Overlay normal curve to histogram in R
Categories:
Overlaying a Normal Curve on a Histogram in R

Learn how to visually compare your data's distribution to a theoretical normal distribution by overlaying a normal curve on a histogram in R.
Histograms are powerful tools for visualizing the distribution of a dataset. Often, it's useful to compare this empirical distribution to a theoretical distribution, such as the normal (Gaussian) distribution. This comparison helps in assessing whether your data approximately follows a normal pattern, which is a common assumption for many statistical tests. This article will guide you through the process of overlaying a normal curve on a histogram in R, providing clear code examples and explanations.

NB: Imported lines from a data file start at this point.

-- ==== Sys2Proof/Machine/RegNames.lean ====
section
/-!
DEFINITION. The fields of every register the spec tables name, as constants: the register-space offset of the
first instance (from 0x0F_0000_0000), the stride of its array, and the bit range. A field `F` of register `R` is `R_F`,
as the spec writes `R.F`; block registers take the short prefix of their block (`HC_TB`, `PT_C`, `HL_P`, ...).
-/
namespace Sys2Proof.Machine

/-- A register field: offset of the first instance from 0x0F_0000_0000, array stride, high and low bit (R36, R10). -/
structure Fld where
  addr : Nat
  stride : Nat
  hi : Nat
  lo : Nat
deriving DecidableEq, Repr

/-- Instance `k` of a field of an array. -/
def Fld.i (f : Fld) (k : Nat) : Fld := { f with addr := f.addr + k * f.stride }

/-- The same field in page `n` of a run of pages (port pages, instance pages; R36). -/
def Fld.p (f : Fld) (n : Nat) : Fld := { f with addr := f.addr + n * 0x10000 }

/-- Width of a field in bits. -/
def Fld.width (f : Fld) : Nat := f.hi + 1 - f.lo


/-! Fields of 02_house_clock.md R67. -/
def HC_CTRL_STEP_LOCK : Fld := ⟨0x40000, 0x0, 8, 8⟩
def HC_CTRL_TB0_LOCKED : Fld := ⟨0x40000, 0x0, 4, 4⟩
def HC_CTRL_GOV : Fld := ⟨0x40000, 0x0, 1, 0⟩
def HC_STATUS_SET : Fld := ⟨0x40004, 0x0, 11, 8⟩
def HC_STATUS_HOLDOVER : Fld := ⟨0x40004, 0x0, 4, 4⟩
def HC_STATUS_GOV_LOCK : Fld := ⟨0x40004, 0x0, 0, 0⟩
def HC_HOLD_WD_MS : Fld := ⟨0x40008, 0x0, 15, 0⟩
def HC_UTC_VALID : Fld := ⟨0x4000C, 0x0, 31, 31⟩
def HC_UTC_LEAP59 : Fld := ⟨0x4000C, 0x0, 17, 17⟩
def HC_UTC_LEAP61 : Fld := ⟨0x4000C, 0x0, 16, 16⟩
def HC_UTC_UTC_OFS : Fld := ⟨0x4000C, 0x0, 15, 0⟩
def HC_GRID_TICK : Fld := ⟨0x40010, 0x0, 12, 0⟩
def HC_GRID_CNT_SKIP : Fld := ⟨0x40014, 0x0, 31, 16⟩
def HC_GRID_CNT_REPEAT : Fld := ⟨0x40014, 0x0, 15, 0⟩
def HC_PPS_OUT_EN : Fld := ⟨0x40018, 0x0, 31, 31⟩
def HC_PPS_OUT_GATE : Fld := ⟨0x40018, 0x0, 30, 30⟩
def HC_PPS_OUT_TB : Fld := ⟨0x40018, 0x0, 29, 28⟩
def HC_PPS_OUT_WIDTH_MS : Fld := ⟨0x40018, 0x0, 9, 0⟩
def HC_PPS_IN_EN : Fld := ⟨0x40020, 0x0, 31, 31⟩
def HC_PPS_IN_EDGE : Fld := ⟨0x40020, 0x0, 30, 30⟩
def HC_PPS_IN_TB : Fld := ⟨0x40020, 0x0, 29, 28⟩
def HC_PPS_IN_MINW_US : Fld := ⟨0x40020, 0x0, 7, 0⟩
def HC_PPS_CNT_EDGES : Fld := ⟨0x40034, 0x0, 31, 16⟩
def HC_PPS_CNT_REJECT : Fld := ⟨0x40034, 0x0, 15, 0⟩
def HC_IRIG_CTRL_EN : Fld := ⟨0x40040, 0x0, 31, 31⟩
def HC_IRIG_CTRL_POL : Fld := ⟨0x40040, 0x0, 30, 30⟩
def HC_IRIG_CTRL_TB : Fld := ⟨0x40040, 0x0, 29, 28⟩
def HC_IRIG_DATE_VALID : Fld := ⟨0x40054, 0x0, 31, 31⟩
def HC_IRIG_DATE_YEAR_PRES : Fld := ⟨0x40054, 0x0, 30, 30⟩
def HC_IRIG_DATE_YEAR : Fld := ⟨0x40054, 0x0, 22, 16⟩
def HC_IRIG_DATE_DAY : Fld := ⟨0x40054, 0x0, 8, 0⟩
def HC_IRIG_TOD_HOUR : Fld := ⟨0x40058, 0x0, 20, 16⟩
def HC_IRIG_TOD_MIN : Fld := ⟨0x40058, 0x0, 13, 8⟩
def HC_IRIG_TOD_SEC : Fld := ⟨0x40058, 0x0, 5, 0⟩
def HC_IRIG_SBS_SBS_PRES : Fld := ⟨0x4005C, 0x0, 31, 31⟩
def HC_IRIG_SBS_SBS : Fld := ⟨0x4005C, 0x0, 16, 0⟩
def HC_IRIG_CF_CF : Fld := ⟨0x40060, 0x0, 26, 0⟩
def HC_IRIG_CNT_FRAMES : Fld := ⟨0x40064, 0x0, 31, 16⟩
def HC_IRIG_CNT_ERR : Fld := ⟨0x40064, 0x0, 15, 0⟩
def HC_PTP_CFG_TC_EN : Fld := ⟨0x40080, 0x0, 31, 31⟩
def HC_PTP_CFG_ONE_STEP_TX : Fld := ⟨0x40080, 0x0, 30, 30⟩
def HC_PTP_CFG_DOMAIN : Fld := ⟨0x40080, 0x0, 7, 0⟩
def HC_TC_PORTS_MASK : Fld := ⟨0x40084, 0x0, 18, 0⟩
def HC_TC_CNT_CORR : Fld := ⟨0x40088, 0x0, 31, 16⟩
def HC_TC_CNT_FOREIGN : Fld := ⟨0x40088, 0x0, 15, 0⟩
def HC_TB_SEC_LO : Fld := ⟨0x40100, 0x40, 31, 0⟩
def HC_TB_SEC_HI : Fld := ⟨0x40104, 0x40, 15, 0⟩
def HC_TB_NS : Fld := ⟨0x40108, 0x40, 29, 0⟩
def HC_TB_FRAC : Fld := ⟨0x4010C, 0x40, 15, 0⟩
def HC_TB_CYC_LO : Fld := ⟨0x40110, 0x40, 31, 0⟩
def HC_TB_CYC_HI : Fld := ⟨0x40114, 0x40, 31, 0⟩
def HC_TB_RATE : Fld := ⟨0x40118, 0x40, 31, 0⟩
def HC_TB_AVG : Fld := ⟨0x4011C, 0x40, 31, 0⟩
def HC_TB_SLEW : Fld := ⟨0x40120, 0x40, 31, 0⟩
def HC_TB_SLEW_PPM : Fld := ⟨0x40124, 0x40, 7, 0⟩
def HC_TB_STG_SEC_LO : Fld := ⟨0x40128, 0x40, 31, 0⟩
def HC_TB_STG_SEC_HI : Fld := ⟨0x4012C, 0x40, 15, 0⟩
def HC_TB_STG_NS : Fld := ⟨0x40130, 0x40, 29, 0⟩
def HC_TB_STG_FRAC : Fld := ⟨0x40134, 0x40, 15, 0⟩
def HC_TB_STG_AT : Fld := ⟨0x40138, 0x40, 29, 0⟩
def HC_TB_CAUSE : Fld := ⟨0x4013C, 0x40, 27, 24⟩
def HC_TB_SLEW_DONE : Fld := ⟨0x4013C, 0x40, 20, 20⟩
def HC_TB_RATE_CLAMP : Fld := ⟨0x4013C, 0x40, 19, 19⟩
def HC_TB_REFUSED : Fld := ⟨0x4013C, 0x40, 18, 18⟩
def HC_TB_DONE : Fld := ⟨0x4013C, 0x40, 17, 17⟩
def HC_TB_PEND : Fld := ⟨0x4013C, 0x40, 16, 16⟩
def HC_TB_CMD : Fld := ⟨0x4013C, 0x40, 1, 0⟩
def HC_PC_RX_LAT : Fld := ⟨0x40400, 0x10, 31, 0⟩
def HC_PC_TX_LAT : Fld := ⟨0x40404, 0x10, 31, 0⟩
def HC_PC_ASYM : Fld := ⟨0x40408, 0x10, 31, 0⟩
def HC_PC_LDLY : Fld := ⟨0x4040C, 0x10, 31, 0⟩

/-! Fields of 03_ports.md R103. -/
def PT_CTRL_EN : Fld := ⟨0x100000, 0x0, 31, 31⟩
def PT_CTRL_MODE : Fld := ⟨0x100000, 0x0, 30, 28⟩
def PT_CTRL_MAXLEN : Fld := ⟨0x100000, 0x0, 27, 26⟩
def PT_CTRL_FEC : Fld := ⟨0x100000, 0x0, 25, 24⟩
def PT_CTRL_AN_EN : Fld := ⟨0x100000, 0x0, 23, 23⟩
def PT_CTRL_UP_HOLD_MS : Fld := ⟨0x100000, 0x0, 15, 8⟩
def PT_STATUS_PREEMPT_ACTIVE : Fld := ⟨0x100004, 0x0, 15, 15⟩
def PT_STATUS_VERIFY : Fld := ⟨0x100004, 0x0, 14, 12⟩
def PT_STATUS_PAUSE_BROKEN : Fld := ⟨0x100004, 0x0, 9, 9⟩
def PT_STATUS_PAUSED : Fld := ⟨0x100004, 0x0, 8, 8⟩
def PT_STATUS_AN_DONE : Fld := ⟨0x100004, 0x0, 5, 5⟩
def PT_STATUS_PCS_LOCK : Fld := ⟨0x100004, 0x0, 4, 4⟩
def PT_STATUS_STATE : Fld := ⟨0x100004, 0x0, 1, 0⟩
def PT_CMD_PAUSE_REARM : Fld := ⟨0x100008, 0x0, 2, 2⟩
def PT_CMD_WAKE : Fld := ⟨0x100008, 0x0, 1, 1⟩
def PT_CMD_DORMANT : Fld := ⟨0x100008, 0x0, 0, 0⟩
def PT_PAUSE_RX_EN : Fld := ⟨0x10000C, 0x0, 31, 31⟩
def PT_PAUSE_WD_US : Fld := ⟨0x10000C, 0x0, 15, 0⟩
def PT_PREEMPT_EN : Fld := ⟨0x100010, 0x0, 31, 31⟩
def PT_PREEMPT_VERIFY_DIS : Fld := ⟨0x100010, 0x0, 30, 30⟩
def PT_PREEMPT_EXPRESS_MASK : Fld := ⟨0x100010, 0x0, 23, 16⟩
def PT_PREEMPT_VERIFY_MS : Fld := ⟨0x100010, 0x0, 7, 0⟩
def PT_EVENT_WAKE : Fld := ⟨0x100014, 0x0, 4, 4⟩
def PT_EVENT_VERIFY_FAIL : Fld := ⟨0x100014, 0x0, 3, 3⟩
def PT_EVENT_PAUSE_WD : Fld := ⟨0x100014, 0x0, 2, 2⟩
def PT_EVENT_LINK_DOWN : Fld := ⟨0x100014, 0x0, 1, 1⟩
def PT_EVENT_LINK_UP : Fld := ⟨0x100014, 0x0, 0, 0⟩
def PT_MAC_LO_MAC_LO : Fld := ⟨0x100018, 0x0, 31, 0⟩
def PT_MAC_HI_MAC_HI : Fld := ⟨0x10001C, 0x0, 15, 0⟩
def PT_C_RX_FRAMES : Fld := ⟨0x100100, 0x0, 31, 0⟩
def PT_C_RX_OCT_LO : Fld := ⟨0x100104, 0x0, 31, 0⟩
def PT_C_RX_OCT_HI : Fld := ⟨0x100108, 0x0, 31, 0⟩
def PT_C_TX_FRAMES : Fld := ⟨0x10010C, 0x0, 31, 0⟩
def PT_C_TX_OCT_LO : Fld := ⟨0x100110, 0x0, 31, 0⟩
def PT_C_TX_OCT_HI : Fld := ⟨0x100114, 0x0, 31, 0⟩
def PT_C_OVERSIZE : Fld := ⟨0x100118, 0x0, 31, 16⟩
def PT_C_RUNT : Fld := ⟨0x100118, 0x0, 15, 0⟩
def PT_C_MACCTL : Fld := ⟨0x10011C, 0x0, 31, 16⟩
def PT_C_FCS_ERR : Fld := ⟨0x10011C, 0x0, 15, 0⟩
def PT_C_PAUSE_WD : Fld := ⟨0x100120, 0x0, 31, 16⟩
def PT_C_PAUSE_RX : Fld := ⟨0x100120, 0x0, 15, 0⟩
def PT_C_REASM_ERR : Fld := ⟨0x100124, 0x0, 31, 16⟩
def PT_C_FRAG_RX : Fld := ⟨0x100124, 0x0, 15, 0⟩
def PT_C_VERIFY_FAIL : Fld := ⟨0x100128, 0x0, 31, 16⟩
def PT_C_FRAG_TX : Fld := ⟨0x100128, 0x0, 15, 0⟩
def PT_C_LINK_DOWN : Fld := ⟨0x10012C, 0x0, 31, 16⟩
def PT_C_DORMANT_DROP : Fld := ⟨0x10012C, 0x0, 15, 0⟩
def PT_C_WAKE_HIT : Fld := ⟨0x100130, 0x0, 31, 16⟩
def PT_C_TAIL_TX : Fld := ⟨0x100130, 0x0, 15, 0⟩
def PT_WK_MASK0 : Fld := ⟨0x100200, 0x20, 31, 0⟩
def PT_WK_MASK1 : Fld := ⟨0x100204, 0x20, 31, 0⟩
def PT_WK_MASK2 : Fld := ⟨0x100208, 0x20, 31, 0⟩
def PT_WK_MASK3 : Fld := ⟨0x10020C, 0x20, 31, 0⟩
def PT_WK_EN : Fld := ⟨0x100210, 0x20, 31, 31⟩
def PT_WK_WAKE_PORT : Fld := ⟨0x100210, 0x20, 30, 30⟩
def PT_WK_WAKE_DOMAIN : Fld := ⟨0x100210, 0x20, 29, 29⟩
def PT_WK_DISCOVER : Fld := ⟨0x100210, 0x20, 28, 28⟩
def PT_WK_DOMAIN : Fld := ⟨0x100210, 0x20, 27, 24⟩
def PT_WK_CHECK : Fld := ⟨0x100210, 0x20, 15, 0⟩
def PT_RING_RX_BASE_LO : Fld := ⟨0x100400, 0x40, 31, 12⟩
def PT_RING_RX_BASE_HI : Fld := ⟨0x100404, 0x40, 7, 0⟩
def PT_RING_RX_SIZE : Fld := ⟨0x100408, 0x40, 12, 0⟩
def PT_RING_RX_NEXT : Fld := ⟨0x10040C, 0x40, 11, 0⟩
def PT_RING_TX_BASE_LO : Fld := ⟨0x100410, 0x40, 31, 12⟩
def PT_RING_TX_BASE_HI : Fld := ⟨0x100414, 0x40, 7, 0⟩
def PT_RING_TX_SIZE : Fld := ⟨0x100418, 0x40, 12, 0⟩
def PT_RING_TX_NEXT : Fld := ⟨0x10041C, 0x40, 11, 0⟩
def PT_RING_RX_NOBUF : Fld := ⟨0x100420, 0x40, 31, 16⟩
def PT_RING_RX_TRUNC : Fld := ⟨0x100420, 0x40, 15, 0⟩
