/-- ROW_FINALISE (R362): the next row of definition `r` has reached its instant plus W, and the changes delivered have been
applied. A discarded row is not stored and fires no trigger (R489; log entry 83). -/
def execRowFinalise (r : Fin 16) (s : State) : Host.Outcome State Fault Refusal :=
  whileOn 14 s <|
  let st := s.tgState r
  let c := s.cap r
  let k := c.nextRow
  if (st = 1 ∨ st = 2) ∧ s.rowFinal r k ≤ s.now ∧ s.changeDue.isNone then
    let inst := rowInstant (s.tgRate r) k
    let skip := s.clk.stepSpan.any (fun p => decide (p.1 < inst) && decide (inst < p.2))
    let slot := (k - c.row0) % s.rowSlots r
    let lost := s.rowLost r
    let s := if lost then s else s.store (s.capBuf r (s.rd (TG_D_CUR.i r)) + 64 + slot * s.rowBytes r) (rowContents s r k skip)
    let up := inst / uSt
    let base := (c.changes.filter (fun x => decide (x.2.1 ≤ up) && !x.2.2.2)).foldl
      (fun m (x : Nat × Nat × Bool × Bool) => aput m x.1 x.2.2.1) c.base
    let chv := (c.vals.find? (fun v => v.1 == k && v.2.1 == s.rd (TG_D_CH.i r))).map (fun v => v.2.2)
    let s := s.setCap r { c with
      nextRow := k + 1, base := base, changes := c.changes.filter (fun x => decide (up < x.2.1))
      vals := c.vals.filter (fun v => decide (k < v.1)) }
    .next (settleCaps (if lost then s else rowTrigger r k chv s))
  else .next s

/-- HOLD_EXPIRY (R368). -/
def execHoldExpiry (r : Fin 16) (s : State) : Host.Outcome State Fault Refusal :=
  whileOn 14 s <|
  match (s.cap r).holdTo with
  | some t => if s.tgState r = 3 ∧ t ≤ s.clk.lapse then .next (enterArmed r 0 s) else .next s
  | none => .next s

/-! ### The TG_ page (R368, R372) -/

/-- A write of TG_REL: the buffer is free; a definition in WAIT_BUF is armed. -/
def tgRelWrite (v : Nat) (s : State) : State :=
  let r := bits v 7 4
  let s := s.wr (TG_D_FULL.i r) (setBits (s.rd (TG_D_FULL.i r)) (v % 8) (v % 8) 0)
  if s.tgState r = 4 ∧ (s.freeBuf r).isSome then enterArmed r (s.cap r).ignore s else s

/-- A write of TG_FORCE (R365): the definitions named fire together, and then those linked to them. -/
def tgForceWrite (v : Nat) (s : State) : State :=
  settleCaps (fireLinked 300 s.nowStamp ((maskList 16 v).map (fun r => (r, 5))) s)

/-- Writes of the TG_ page. A write of a definition's first word that clears EN is the one write taken while EN is 1. -/
def tgWrite (o v : Nat) (s : State) : State :=
  if o = 0 then (List.range 16).foldl (fun (t : State) r => followEn r t) (s.swPut 0xC00000 v)
  else if o = 0x0C then tgForceWrite v s
  else if o = 0x10 then tgRelWrite v s
  else if 0x100 ≤ o ∧ o < 0x900 then
    let r := (o - 0x100) / 0x80
    if s.on (TG_D_EN.i r) ∧ ¬ (o % 0x80 = 0 ∧ !bit v 31) then s.tgEvent TG_EVENT_REFUSED
    else followEn r (s.swPut (0xC00000 + o) v)
  else s.swPut (0xC00000 + o) v

end Sys2Proof.Machine
end

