-- ==== Sys2Proof/Machine/Float.lean ====
section
/-!
DEFINITION. IEEE 754 binary32 and binary64 arithmetic of R246 on bit patterns: exact rational results rounded once to nearest
even, subnormals flushed, NaN 0x7FC0_0000. The transcendental functions, which R246 bounds but does not fix, are constants of
Config.
-/
namespace Sys2Proof.Machine

/-- A binary format: fraction bits and exponent bits. -/
structure Fmt where
  frac : Nat
  expo : Nat
deriving DecidableEq, Repr

def f32 : Fmt := ⟨23, 8⟩
def f64 : Fmt := ⟨52, 11⟩

/-- The value of a pattern: NaN, an infinity with its sign, or a rational p / q with its sign. -/
inductive FVal where
  | nan
  | inf (neg : Bool)
  | fin (neg : Bool) (p q : Nat)
deriving DecidableEq, Repr

def Fmt.bias (f : Fmt) : Nat := 2 ^ (f.expo - 1) - 1
def Fmt.top (f : Fmt) : Nat := 2 ^ f.expo - 1

/-- The quiet NaN that kernels produce; 0x7FC0_0000 in binary32 (R246). -/
def Fmt.qnan (f : Fmt) : Nat := f.top * 2 ^ f.frac + 2 ^ (f.frac - 1)
def Fmt.infinity (f : Fmt) (neg : Bool) : Nat := b2n neg * 2 ^ (f.frac + f.expo) + f.top * 2 ^ f.frac
def Fmt.zero (f : Fmt) (neg : Bool) : Nat := b2n neg * 2 ^ (f.frac + f.expo)

/-- 2 to a signed power as a fraction. -/
def pow2Q (e : Int) : Nat × Nat := if 0 ≤ e then (2 ^ e.toNat, 1) else (1, 2 ^ (-e).toNat)

/-- The exact value of a pattern, subnormals included. -/
def Fmt.exact (f : Fmt) (x : Nat) : FVal :=
  let m := x % 2 ^ f.frac
  let e := x / 2 ^ f.frac % 2 ^ f.expo
  let neg := bit x (f.frac + f.expo)
  if e = f.top then (if m = 0 then .inf neg else .nan)
  else
    let (p, q) := pow2Q ((max e 1 : Nat) - (f.bias : Int) - (f.frac : Int))
    .fin neg ((if e = 0 then m else m + 2 ^ f.frac) * p) q

/-- The value of a pattern with subnormals flushed to zero (R246). -/
def Fmt.val (f : Fmt) (x : Nat) : FVal :=
  match f.exact x with
  | .fin neg p q => if x / 2 ^ f.frac % 2 ^ f.expo = 0 then .fin neg 0 1 else .fin neg p q
  | v => v

/-- Exponent `e` with 2^e ≤ p / q < 2^(e+1), for p > 0. -/
def expQ (p q : Nat) : Int :=
  let e : Int := (Nat.log2 p : Int) - (Nat.log2 q : Int)
  let (a, b) := pow2Q e
  if p * b < a * q then e - 1 else e

/-- Quotient rounded to nearest, ties to even. -/
def divRne (p q : Nat) : Nat :=
  let d := p / q
  let r := p % q
  if 2 * r < q then d else if q < 2 * r then d + 1 else d + d % 2

/-- Round p / q to a format: to nearest even; `flush` sends subnormal results to zero (R246). -/
def Fmt.round (f : Fmt) (flush neg : Bool) (p q : Nat) : Nat :=
  if p = 0 then f.zero neg
  else
    let e := expQ p q
    let lo : Int := 1 - (f.bias : Int)
    let e' := if e < lo then lo else e
    let (a, b) := pow2Q ((f.frac : Int) - e')
    let m := divRne (p * a) (q * b)
    let (m, e') := if m = 2 ^ (f.frac + 1) then (2 ^ f.frac, e' + 1) else (m, e')
    if m < 2 ^ f.frac then (if flush then f.zero neg else b2n neg * 2 ^ (f.frac + f.expo) + m)
    else
      let ex := e' + (f.bias : Int)
      if (f.top : Int) ≤ ex then f.infinity neg
      else b2n neg * 2 ^ (f.frac + f.expo) + ex.toNat * 2 ^ f.frac + (m - 2 ^ f.frac)

/-- Round a signed rational, a zero taking the sign `z`. -/
def Fmt.ofRat (f : Fmt) (n : Int) (d : Nat) (z : Bool) : Nat :=
  if n = 0 then f.zero z else f.round true (decide (n < 0)) n.natAbs d

/-- A finite value as a signed fraction. -/
def sgn (neg : Bool) (p : Nat) : Int := if neg then - (p : Int) else (p : Int)

/-- Addition. -/
def Fmt.add (f : Fmt) (x y : Nat) : Nat :=
  match f.val x, f.val y with
  | .nan, _ => f.qnan
  | _, .nan => f.qnan
  | .inf a, .inf b => if a = b then f.infinity a else f.qnan
  | .inf a, _ => f.infinity a
  | _, .inf b => f.infinity b
  | .fin a p q, .fin b r t => f.ofRat (sgn a p * t + sgn b r * q) (q * t) (a && b && decide (p = 0 ∧ r = 0))

/-- Negation. -/
def Fmt.neg (f : Fmt) (x : Nat) : Nat :=
  match f.val x with
  | .nan => f.qnan
  | .inf a => f.infinity (!a)
  | .fin a p q => if p = 0 then f.zero (!a) else f.round true (!a) p q

/-- Subtraction. -/
def Fmt.sub (f : Fmt) (x y : Nat) : Nat := f.add x (f.neg y)

/-- Multiplication. -/
def Fmt.mul (f : Fmt) (x y : Nat) : Nat :=
  match f.val x, f.val y with
  | .nan, _ => f.qnan
  | _, .nan => f.qnan
  | .inf a, .inf b => f.infinity (a != b)
  | .inf a, .fin b p _ => if p = 0 then f.qnan else f.infinity (a != b)
  | .fin a p _, .inf b => if p = 0 then f.qnan else f.infinity (a != b)
  | .fin a p q, .fin b r t => if p * r = 0 then f.zero (a != b) else f.round true (a != b) (p * r) (q * t)

/-- Division. -/
def Fmt.div (f : Fmt) (x y : Nat) : Nat :=
  match f.val x, f.val y with
  | .nan, _ => f.qnan
  | _, .nan => f.qnan
  | .inf _, .inf _ => f.qnan
  | .inf a, .fin b _ _ => f.infinity (a != b)
  | .fin a _ _, .inf b => f.zero (a != b)
  | .fin a p q, .fin b r t =>
    if r = 0 then (if p = 0 then f.qnan else f.infinity (a != b))
    else if p = 0 then f.zero (a != b) else f.round true (a != b) (p * t) (q * r)

/-- Integer square root by bits, from bit `k` down. -/
def isqrtBits : Nat → Nat → Nat → Nat
  | 0, _, r => r
  | k + 1, n, r => let c := r + 2 ^ k; if c * c ≤ n then isqrtBits k n c else isqrtBits k n r

/-- Integer square root. -/
def isqrt (n : Nat) : Nat := isqrtBits (Nat.log2 n / 2 + 1) n 0

/-- Square root, correctly rounded (R246): the root is taken to well beyond the format with a sticky bit. -/
def Fmt.sqrt (f : Fmt) (x : Nat) : Nat :=
  match f.val x with
  | .nan => f.qnan
  | .inf a => if a then f.qnan else f.infinity false
  | .fin a p q =>
    if p = 0 then f.zero a
    else if a then f.qnan
    else
      let k := 2 * f.frac + 2 ^ (f.expo - 1)
      let n := p * q * 2 ^ (2 * k)
      let r := isqrt n
      f.round true false (2 * r + b2n (decide (r * r ≠ n))) (2 * q * 2 ^ k)

/-- Absolute value. -/
def Fmt.abs (f : Fmt) (x : Nat) : Nat :=
  match f.val x with
  | .nan => f.qnan
  | _ => if bit x (f.frac + f.expo) then f.neg x else f.mul x (f.bias * 2 ^ f.frac)

/-- Whether x < y; false with a NaN (R246). -/
def Fmt.lt (f : Fmt) (x y : Nat) : Bool :=
  match f.val x, f.val y with
  | .nan, _ => false
  | _, .nan => false
  | .inf a, .inf b => a && !b
  | .inf a, .fin _ _ _ => a
  | .fin _ _ _, .inf b => !b
  | .fin a p q, .fin b r t => decide (sgn a p * t < sgn b r * q)

/-- Whether x ≤ y; false with a NaN. -/
def Fmt.le (f : Fmt) (x y : Nat) : Bool :=
  f.lt x y || (match f.val x, f.val y with
    | .inf a, .inf b => a == b
    | .fin a p q, .fin b r t => decide (sgn a p * t = sgn b r * q)
    | _, _ => false)

def Fmt.isNan (f : Fmt) (x : Nat) : Bool := f.exact x == .nan
def Fmt.isInf (f : Fmt) (x : Nat) : Bool := f.exact x == .inf true || f.exact x == .inf false

/-- A whole number. -/
def Fmt.ofInt (f : Fmt) (i : Int) : Nat := f.ofRat i 1 false

/-- A rational number. -/
def Fmt.ofFrac (f : Fmt) (n : Int) (d : Nat) : Nat := f.ofRat n d false

/-- One format's pattern in the other. -/
def fconv (a b : Fmt) (x : Nat) : Nat :=
  match a.val x with
  | .nan => b.qnan
  | .inf s => b.infinity s
  | .fin s p q => if p = 0 then b.zero s else b.round true s p q

/-- Nearest whole number, ties to even; none for NaN and the infinities. -/
def Fmt.toInt (f : Fmt) (x : Nat) : Option Int :=
  match f.val x with
  | .fin s p q => some (sgn s (divRne p q))
  | _ => none

/-- The product of an INT32 and an fp32 scale, rounded once (R176). -/
def scaleI32 (i : Int) (scale : Nat) : Nat :=
  match f32.exact scale with
  | .nan => f32.qnan
  | .inf s => if i = 0 then f32.qnan else f32.infinity (s != decide (i < 0))
  | .fin s p q => if i = 0 ∨ p = 0 then f32.zero (s != decide (i < 0)) else f32.round false (s != decide (i < 0)) (i.natAbs * p) q

end Sys2Proof.Machine
end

Understanding the Components
Before we dive into the code, let's understand the key components involved:
- Histogram: This visualizes the frequency distribution of continuous data. In R, the
hist()
function creates a histogram. - Normal Distribution: Characterized by its mean (μ) and standard deviation (σ), it's a symmetric, bell-shaped curve. The probability density function (PDF) of a normal distribution gives the relative likelihood for a random variable to take on a given value.
- Overlay: To superimpose the normal curve, we need to calculate the normal probability density for the range of our data and then plot it on the same graph as the histogram.
flowchart TD A[Start] --> B{Generate Sample Data}; B --> C[Calculate Mean and SD]; C --> D[Create Histogram]; D --> E[Generate Normal Curve Data]; E --> F[Overlay Normal Curve]; F --> G[Add Labels and Title]; G --> H[End];
Workflow for overlaying a normal curve on a histogram.
Step-by-Step Implementation in R
Let's walk through the process with a practical example. We'll generate some sample data, create its histogram, and then overlay a normal curve calculated from the sample's mean and standard deviation.
# 1. Generate sample data (e.g., 1000 random numbers from a normal distribution)
set.seed(123) # for reproducibility
data <- rnorm(1000, mean = 50, sd = 10)
# 2. Calculate mean and standard deviation of the sample data
sample_mean <- mean(data)
sample_sd <- sd(data)
# 3. Create the histogram
# Use 'freq = FALSE' to plot densities instead of frequencies
# This is crucial for overlaying a density curve
hist_info <- hist(data,
freq = FALSE,
main = "Histogram with Normal Curve Overlay",
xlab = "Value",
ylab = "Density",
col = "lightblue",
border = "black")
# 4. Generate data for the normal curve
# Create a sequence of x-values covering the range of the histogram
x_values <- seq(min(data), max(data), length.out = 100)
# Calculate the normal probability density for each x-value
# using the sample's mean and standard deviation
y_values <- dnorm(x_values, mean = sample_mean, sd = sample_sd)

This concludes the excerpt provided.